There it is. As succinct and to the point as we could possibly want. God is love! Our love for God, love for others, love as the energising fuel of life, love of enemies, love for God’s creation, love for our church and every community of Christ; all are made possible by being drawn into the love of God, the grace of Christ, the communion of the Spirit. No wonder Paul said a loveless Christian is a clanging contradiction and a discordant embarrassment. Love is both gift and imperative, choice and ommand.
Saturday
1 John 4.10 “This is love: not that we loved God, but that he loved us, and sent his son as an atoning sacrifice for our sins.”
A Christian understanding of love comes from experience. We love because He first loved us. We entrust ourselves to that love which reaches out from the cross in mercy and forgiveness; then our whole inner self is renewed by the inpouring of the great grace of God, which is uncontainable and so it naturally finds outflow as we in turn become conduits of the grace of God in Christ. “Love so amazing, so divine demands my soul, my life, my all.” Once again, love is both gift and demand, visible evidence of an inner reality, proof positive of a life in living connection with Christ.

Sunday
1 John 4.11 “Dear friends, since God so loved us, we also ought to love one another.”

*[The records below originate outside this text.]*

-- ==== Sys2Proof/Laws/Ladder.lean ====
section
/-! SUPPORT. `ntz` and the L ladder (spec/40_gf_double_ladder.md R112, R114 to R116): what `Lsub` answers and what it
does to the ladder. -/

namespace Sys2Proof.Machine

open Sys2Proof.Safety

theorem ntzLoop_dvd : ∀ (fuel n : Nat), 2 ^ ntzLoop fuel n ∣ n
  | 0, n => by simp [ntzLoop]
  | fuel + 1, n => by
    simp only [ntzLoop]
    split
    · have h := ntzLoop_dvd fuel (n / 2)
      rw [Nat.pow_succ, show n = n / 2 * 2 by omega]
      simpa using Nat.mul_dvd_mul_right h 2
    · simp

theorem ntzLoop_maximal : ∀ (fuel n : Nat), n ≠ 0 → n < 2 ^ fuel → ¬ 2 ^ (ntzLoop fuel n + 1) ∣ n
  | 0, n, h0, hn => by simp at hn; omega
  | fuel + 1, n, h0, hn => by
    simp only [ntzLoop]
    split
    · rename_i h
      have ih := ntzLoop_maximal fuel (n / 2) (by omega) (by rw [Nat.pow_succ] at hn; omega)
      intro hd
      apply ih
      have he : n = n / 2 * 2 := by omega
      rw [Nat.pow_succ] at hd
      exact Nat.dvd_of_mul_dvd_mul_right (k := 2) (by decide) (by rwa [← he])
    · rename_i h
      intro hd
      have := Nat.mod_eq_zero_of_dvd (by simpa using hd : 2 ∣ n)
      omega

/-- R112: `2^(ntz n)` divides a non-zero `n`. -/
theorem ntz_dvd {n : BitVec 64} (h : n ≠ 0) : 2 ^ ntz n ∣ n.toNat := by
  simp only [ntz, h, if_false]
  exact ntzLoop_dvd 64 n.toNat

/-- R112: and no higher power of two does. -/
theorem ntz_maximal {n : BitVec 64} (h : n ≠ 0) : ¬ 2 ^ (ntz n + 1) ∣ n.toNat := by
  simp only [ntz, h, if_false]
  exact ntzLoop_maximal 64 n.toNat (fun h0 => h (BitVec.eq_of_toNat_eq (by simpa using h0))) n.isLt

theorem ntz_pow_le {n : BitVec 64} (h : n ≠ 0) : 2 ^ ntz n ≤ n.toNat :=
  Nat.le_of_dvd (Nat.pos_of_ne_zero fun h0 => h (BitVec.eq_of_toNat_eq (by simpa using h0))) (ntz_dvd h)

/-- R116: the argument of every `Lsub` is at most 63. -/
theorem ntz_lt {n : BitVec 64} (h : n ≠ 0) : ntz n < 64 :=
  (Nat.pow_lt_pow_iff_right (by decide)).mp (Nat.lt_of_le_of_lt (ntz_pow_le h) n.isLt)

theorem length_growLadder (lD : Block) : ∀ (fuel : Nat) (l : List Block),
    (growLadder lD fuel l).length = l.length + fuel
  | 0, l => rfl
  | fuel + 1, l => by simp [growLadder, length_growLadder lD fuel]; omega

theorem prefix_growLadder (lD : Block) : ∀ (fuel : Nat) (l : List Block), l <+: growLadder lD fuel l
  | 0, l => List.prefix_refl l
  | fuel + 1, l => (List.prefix_append l _).trans (prefix_growLadder lD fuel _)

/-- R114: after `Lsub(n)` entry `n` exists, and no more entries than needed were appended. -/
theorem length_ladderUpTo (lD : Block) (n : Nat) (l : List Block) :
    (ladderUpTo lD n l).length = max l.length (n + 1) := by
  rw [ladderUpTo, length_growLadder]; omega

/-- R27: entries are never changed or removed. -/
theorem prefix_ladderUpTo (lD : Block) (n : Nat) (l : List Block) : l <+: ladderUpTo lD n l :=
  prefix_growLadder lD _ l

theorem ladderOk_nil (lD : Block) : LadderOk lD [] := fun n h => by simp at h

theorem ladderOk_getLastD {lD : Block} {l : List Block} (h : LadderOk lD l) :
    l.getLastD lD = doubleIter l.length lD := by
  rw [List.getLastD_eq_getLast?, List.getLast?_eq_getElem?]
  by_cases hl : l.length = 0
  · simp [List.length_eq_zero_iff.mp hl, doubleIter]
  · have hlt : l.length - 1 < l.length := by omega
    rw [List.getElem?_eq_getElem hlt, Option.getD_some, h _ hlt, Nat.sub_add_cancel (by omega)]

theorem ladderOk_growLadder {lD : Block} : ∀ (fuel : Nat) {l : List Block}, LadderOk lD l →
    LadderOk lD (growLadder lD fuel l)
  | 0, _, h => h
  | fuel + 1, l, h => by
    refine ladderOk_growLadder fuel fun n hn => ?_
    by_cases hlt : n < l.length
    · rw [List.getElem_append_left hlt]; exact h n hlt
    · have hn' : n = l.length := by simp at hn; omega
      subst hn'
      simp only [List.getElem_append_right (Nat.le_refl _), Nat.sub_self, List.getElem_cons_zero]
      rw [ladderOk_getLastD h, doubleIter]

/-- R114 keeps the ladder's closed form. -/
theorem ladderOk_ladderUpTo {lD : Block} {l : List Block} (n : Nat) (h : LadderOk lD l) :
    LadderOk lD (ladderUpTo lD n l) := ladderOk_growLadder _ h

/-- R115: what `Lsub` answers, whatever the earlier calls were. -/
theorem lsub_fst {s : State} (h : LadderOk s.lDollar s.ladder) (n : Nat) :
    (lsub n s).1 = doubleIter (n + 1) s.lDollar := by
  have hlen : n < (ladderUpTo s.lDollar n s.ladder).length := by rw [length_ladderUpTo]; omega
  simp only [lsub, List.getD_eq_getElem?_getD, List.getElem?_eq_getElem hlen, Option.getD_some]
  exact ladderOk_ladderUpTo n h n hlen

/-- `Lsub` changes nothing but the ladder. -/
theorem lsub_snd (n : Nat) (s : State) :
    (lsub n s).2 = { s with ladder := ladderUpTo s.lDollar n s.ladder } := rfl

/-- R42, R116: a counter below `2^len` that is counted up stays below `2^len` of the ladder `Lsub` leaves. -/
theorem count_lt_after_lsub {c : BitVec 64} {l : List Block} (lD : Block) (h : c.toNat < 2 ^ l.length)
    (hw : c.toNat + 1 < 2 ^ 64) : (c + 1).toNat < 2 ^ (ladderUpTo lD (ntz (c + 1)) l).length := by
  have hc : (c + 1).toNat = c.toNat + 1 := by
    rw [BitVec.toNat_add]; simpa using hw
  have hne : c + 1 ≠ 0 := fun h0 => by rw [h0] at hc; simp at hc
  rw [length_ladderUpTo, hc]
  by_cases hlt : c.toNat + 1 < 2 ^ l.length
  · exact Nat.lt_of_lt_of_le hlt (Nat.pow_le_pow_right (by decide) (Nat.le_max_left _ _))
  · have heq : c.toNat + 1 = 2 ^ l.length := by omega
    have hm := ntz_maximal hne
    rw [hc, heq] at hm
    have : l.length < ntz (c + 1) + 1 := Nat.lt_of_not_le fun hle => hm (Nat.pow_dvd_pow 2 hle)
    rw [heq]
    exact Nat.pow_lt_pow_right (by decide) (Nat.lt_of_lt_of_le this (Nat.le_max_right _ _))

/-- R42: an entry exists for `ntz` of every non-zero counter value below `2^len`. -/
theorem ntz_lt_of_lt_pow {c : BitVec 64} (hne : c ≠ 0) {len : Nat} (h : c.toNat < 2 ^ len) : ntz c < len :=
  (Nat.pow_lt_pow_iff_right (by decide)).mp (Nat.lt_of_le_of_lt (ntz_pow_le hne) h)

end Sys2Proof.Machine
end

We forgive because we have been forgiven; we love because we have been loved; we show mercy because mercy has been shown to us. There is an inescapably reciprocal movement of gift and response in our spiritual lives. We are blessed to become a blessing, and in blessing others we are further blessed. That phrase “Since God SO loved us” is an irresistible argument. God loved us so much, beyond what we could ever deserve or expect, without holding back and without prior conditions – God loves like that. And our love for God, others, neighbours, enemies, whoever and whenever? Every day grateful obedience demonstrates our answering love.